══ RECORDS SHOWN ══

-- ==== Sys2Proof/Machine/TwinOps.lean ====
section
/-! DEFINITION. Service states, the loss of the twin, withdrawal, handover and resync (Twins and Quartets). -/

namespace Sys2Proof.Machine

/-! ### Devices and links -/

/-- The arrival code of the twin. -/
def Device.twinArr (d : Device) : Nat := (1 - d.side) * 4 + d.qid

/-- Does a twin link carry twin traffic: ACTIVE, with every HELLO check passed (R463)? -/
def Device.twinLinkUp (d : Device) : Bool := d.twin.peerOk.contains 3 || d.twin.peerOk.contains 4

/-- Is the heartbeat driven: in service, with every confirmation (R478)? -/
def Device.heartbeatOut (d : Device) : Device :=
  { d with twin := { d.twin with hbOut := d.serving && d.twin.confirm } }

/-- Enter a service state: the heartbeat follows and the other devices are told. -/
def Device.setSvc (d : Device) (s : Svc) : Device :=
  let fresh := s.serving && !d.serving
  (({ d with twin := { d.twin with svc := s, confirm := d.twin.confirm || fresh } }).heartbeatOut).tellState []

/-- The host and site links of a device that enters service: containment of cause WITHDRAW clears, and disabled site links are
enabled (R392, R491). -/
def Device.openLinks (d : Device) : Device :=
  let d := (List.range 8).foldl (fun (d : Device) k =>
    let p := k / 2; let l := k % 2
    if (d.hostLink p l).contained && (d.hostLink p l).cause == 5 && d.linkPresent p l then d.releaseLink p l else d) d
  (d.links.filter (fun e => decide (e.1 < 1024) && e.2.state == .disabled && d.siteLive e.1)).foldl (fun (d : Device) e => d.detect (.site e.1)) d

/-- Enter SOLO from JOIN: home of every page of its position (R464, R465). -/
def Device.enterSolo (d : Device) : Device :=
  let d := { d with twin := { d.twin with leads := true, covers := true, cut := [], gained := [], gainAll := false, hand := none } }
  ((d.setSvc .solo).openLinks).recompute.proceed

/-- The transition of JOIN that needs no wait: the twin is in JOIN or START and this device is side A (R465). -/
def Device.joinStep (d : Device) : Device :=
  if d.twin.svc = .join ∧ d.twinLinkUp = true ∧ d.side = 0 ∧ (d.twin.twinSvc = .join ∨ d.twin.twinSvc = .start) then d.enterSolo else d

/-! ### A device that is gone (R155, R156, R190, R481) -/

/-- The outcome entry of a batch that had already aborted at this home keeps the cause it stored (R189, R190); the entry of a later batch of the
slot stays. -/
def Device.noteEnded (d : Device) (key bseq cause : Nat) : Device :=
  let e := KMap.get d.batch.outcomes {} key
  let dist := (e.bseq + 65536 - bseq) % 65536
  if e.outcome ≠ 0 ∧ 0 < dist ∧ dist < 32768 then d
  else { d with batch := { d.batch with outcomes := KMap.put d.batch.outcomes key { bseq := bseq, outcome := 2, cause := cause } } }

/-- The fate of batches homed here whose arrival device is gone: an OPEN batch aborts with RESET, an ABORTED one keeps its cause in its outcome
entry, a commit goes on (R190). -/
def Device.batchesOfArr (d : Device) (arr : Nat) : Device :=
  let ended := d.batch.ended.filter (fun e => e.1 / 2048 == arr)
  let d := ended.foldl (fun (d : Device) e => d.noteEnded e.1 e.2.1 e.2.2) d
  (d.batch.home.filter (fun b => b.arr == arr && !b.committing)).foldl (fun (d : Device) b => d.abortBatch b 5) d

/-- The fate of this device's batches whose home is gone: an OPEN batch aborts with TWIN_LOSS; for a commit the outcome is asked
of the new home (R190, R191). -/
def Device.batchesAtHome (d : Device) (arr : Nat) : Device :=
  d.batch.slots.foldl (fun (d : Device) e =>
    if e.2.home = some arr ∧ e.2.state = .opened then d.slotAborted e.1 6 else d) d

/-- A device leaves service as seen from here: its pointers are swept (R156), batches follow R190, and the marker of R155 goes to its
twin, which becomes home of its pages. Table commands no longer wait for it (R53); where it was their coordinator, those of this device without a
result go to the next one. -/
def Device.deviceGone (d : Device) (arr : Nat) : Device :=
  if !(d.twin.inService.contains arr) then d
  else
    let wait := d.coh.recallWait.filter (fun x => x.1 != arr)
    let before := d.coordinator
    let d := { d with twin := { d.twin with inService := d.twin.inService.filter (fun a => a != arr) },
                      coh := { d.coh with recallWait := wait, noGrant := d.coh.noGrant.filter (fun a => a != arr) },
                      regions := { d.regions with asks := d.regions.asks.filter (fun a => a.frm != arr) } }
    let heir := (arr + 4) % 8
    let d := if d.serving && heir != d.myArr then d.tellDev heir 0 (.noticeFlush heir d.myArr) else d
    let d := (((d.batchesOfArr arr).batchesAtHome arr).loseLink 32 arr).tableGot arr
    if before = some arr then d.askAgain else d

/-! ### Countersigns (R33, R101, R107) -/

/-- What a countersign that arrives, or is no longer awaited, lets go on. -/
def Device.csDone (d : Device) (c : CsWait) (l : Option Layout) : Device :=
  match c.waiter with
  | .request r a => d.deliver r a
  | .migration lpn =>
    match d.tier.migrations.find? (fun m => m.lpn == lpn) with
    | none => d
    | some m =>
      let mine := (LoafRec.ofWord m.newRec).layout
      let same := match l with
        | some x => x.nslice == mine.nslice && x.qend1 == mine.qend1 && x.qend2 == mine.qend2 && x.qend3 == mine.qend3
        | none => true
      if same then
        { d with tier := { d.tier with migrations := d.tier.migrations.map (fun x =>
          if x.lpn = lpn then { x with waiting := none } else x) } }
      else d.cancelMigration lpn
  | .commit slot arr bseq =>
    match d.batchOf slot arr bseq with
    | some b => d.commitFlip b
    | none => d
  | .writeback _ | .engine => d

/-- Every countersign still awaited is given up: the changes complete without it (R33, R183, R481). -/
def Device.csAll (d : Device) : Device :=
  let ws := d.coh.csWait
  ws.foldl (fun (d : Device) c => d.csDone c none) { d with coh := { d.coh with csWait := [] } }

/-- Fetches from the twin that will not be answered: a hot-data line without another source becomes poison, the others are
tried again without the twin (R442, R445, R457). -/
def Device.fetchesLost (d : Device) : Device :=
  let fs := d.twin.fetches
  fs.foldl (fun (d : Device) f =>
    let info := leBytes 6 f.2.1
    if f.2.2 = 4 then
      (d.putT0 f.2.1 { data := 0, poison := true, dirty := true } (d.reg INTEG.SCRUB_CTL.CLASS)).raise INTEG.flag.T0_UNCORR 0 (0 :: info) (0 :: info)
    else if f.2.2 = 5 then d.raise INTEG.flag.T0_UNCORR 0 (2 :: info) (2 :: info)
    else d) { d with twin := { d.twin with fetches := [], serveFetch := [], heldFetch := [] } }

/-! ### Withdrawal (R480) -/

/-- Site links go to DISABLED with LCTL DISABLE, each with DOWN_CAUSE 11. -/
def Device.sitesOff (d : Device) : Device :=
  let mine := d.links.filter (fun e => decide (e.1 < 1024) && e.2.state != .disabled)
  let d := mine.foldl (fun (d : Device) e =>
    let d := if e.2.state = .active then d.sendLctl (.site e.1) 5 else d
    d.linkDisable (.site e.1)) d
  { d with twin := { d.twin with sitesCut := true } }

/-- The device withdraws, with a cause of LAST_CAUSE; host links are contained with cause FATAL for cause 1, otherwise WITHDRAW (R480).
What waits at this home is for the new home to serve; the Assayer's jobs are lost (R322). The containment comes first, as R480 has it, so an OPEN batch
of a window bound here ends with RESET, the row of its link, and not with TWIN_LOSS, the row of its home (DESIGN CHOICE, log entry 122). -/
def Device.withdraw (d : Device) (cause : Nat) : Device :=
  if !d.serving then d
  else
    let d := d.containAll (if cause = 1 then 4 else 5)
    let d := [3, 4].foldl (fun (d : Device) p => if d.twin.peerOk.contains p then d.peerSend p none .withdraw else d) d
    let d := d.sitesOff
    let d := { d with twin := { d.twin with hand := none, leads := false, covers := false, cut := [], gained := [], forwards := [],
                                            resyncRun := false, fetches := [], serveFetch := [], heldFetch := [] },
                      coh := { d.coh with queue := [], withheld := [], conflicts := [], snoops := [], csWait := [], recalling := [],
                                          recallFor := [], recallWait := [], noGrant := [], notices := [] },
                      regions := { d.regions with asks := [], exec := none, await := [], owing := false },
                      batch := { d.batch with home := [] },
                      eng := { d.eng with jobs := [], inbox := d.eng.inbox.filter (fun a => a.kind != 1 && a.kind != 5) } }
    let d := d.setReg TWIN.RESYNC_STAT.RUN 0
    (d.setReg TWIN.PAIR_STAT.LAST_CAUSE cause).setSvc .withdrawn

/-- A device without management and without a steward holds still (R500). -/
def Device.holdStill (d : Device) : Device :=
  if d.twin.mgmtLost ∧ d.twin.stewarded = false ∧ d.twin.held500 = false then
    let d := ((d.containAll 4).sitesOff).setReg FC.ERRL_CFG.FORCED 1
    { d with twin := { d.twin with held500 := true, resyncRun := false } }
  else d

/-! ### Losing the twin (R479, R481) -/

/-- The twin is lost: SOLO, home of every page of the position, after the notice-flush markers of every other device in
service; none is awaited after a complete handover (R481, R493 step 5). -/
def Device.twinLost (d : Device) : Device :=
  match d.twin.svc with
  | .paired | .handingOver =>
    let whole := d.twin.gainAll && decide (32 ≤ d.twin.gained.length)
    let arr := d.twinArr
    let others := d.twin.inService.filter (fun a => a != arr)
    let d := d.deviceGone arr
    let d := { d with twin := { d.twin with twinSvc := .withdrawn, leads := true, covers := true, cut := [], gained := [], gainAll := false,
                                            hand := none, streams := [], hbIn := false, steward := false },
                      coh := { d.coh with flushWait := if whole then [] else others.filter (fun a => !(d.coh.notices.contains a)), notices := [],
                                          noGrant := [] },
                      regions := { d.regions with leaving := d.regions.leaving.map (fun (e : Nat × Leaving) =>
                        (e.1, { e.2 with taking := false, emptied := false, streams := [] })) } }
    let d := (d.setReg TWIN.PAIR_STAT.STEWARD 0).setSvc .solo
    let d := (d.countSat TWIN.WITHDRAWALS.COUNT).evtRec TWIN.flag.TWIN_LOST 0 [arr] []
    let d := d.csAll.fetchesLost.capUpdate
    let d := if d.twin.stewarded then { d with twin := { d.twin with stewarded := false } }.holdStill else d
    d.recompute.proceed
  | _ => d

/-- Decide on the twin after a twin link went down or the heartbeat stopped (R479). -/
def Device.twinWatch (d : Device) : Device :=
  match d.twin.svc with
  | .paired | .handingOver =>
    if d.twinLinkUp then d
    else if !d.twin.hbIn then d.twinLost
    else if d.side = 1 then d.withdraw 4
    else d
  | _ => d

═══

== INSTRUCTIONS FOR THE TASK ==
From the records above, print only the lines between the one holding "let before := d.coordinator" and the one holding "let heir := (arr + 4) % 8", inclusive, exactly as they stand.

== RESULT BELOW ==
    let before := d.coordinator
    let d := { d with twin := { d.twin with inService := d.twin.inService.filter (fun a => a != arr) },
                      coh := { d.coh with recallWait := wait, noGrant := d.coh.noGrant.filter (fun a => a != arr) },
                      regions := { d.regions with asks := d.regions.asks.filter (fun a => a.frm != arr) } }
    let heir := (arr + 4) % 8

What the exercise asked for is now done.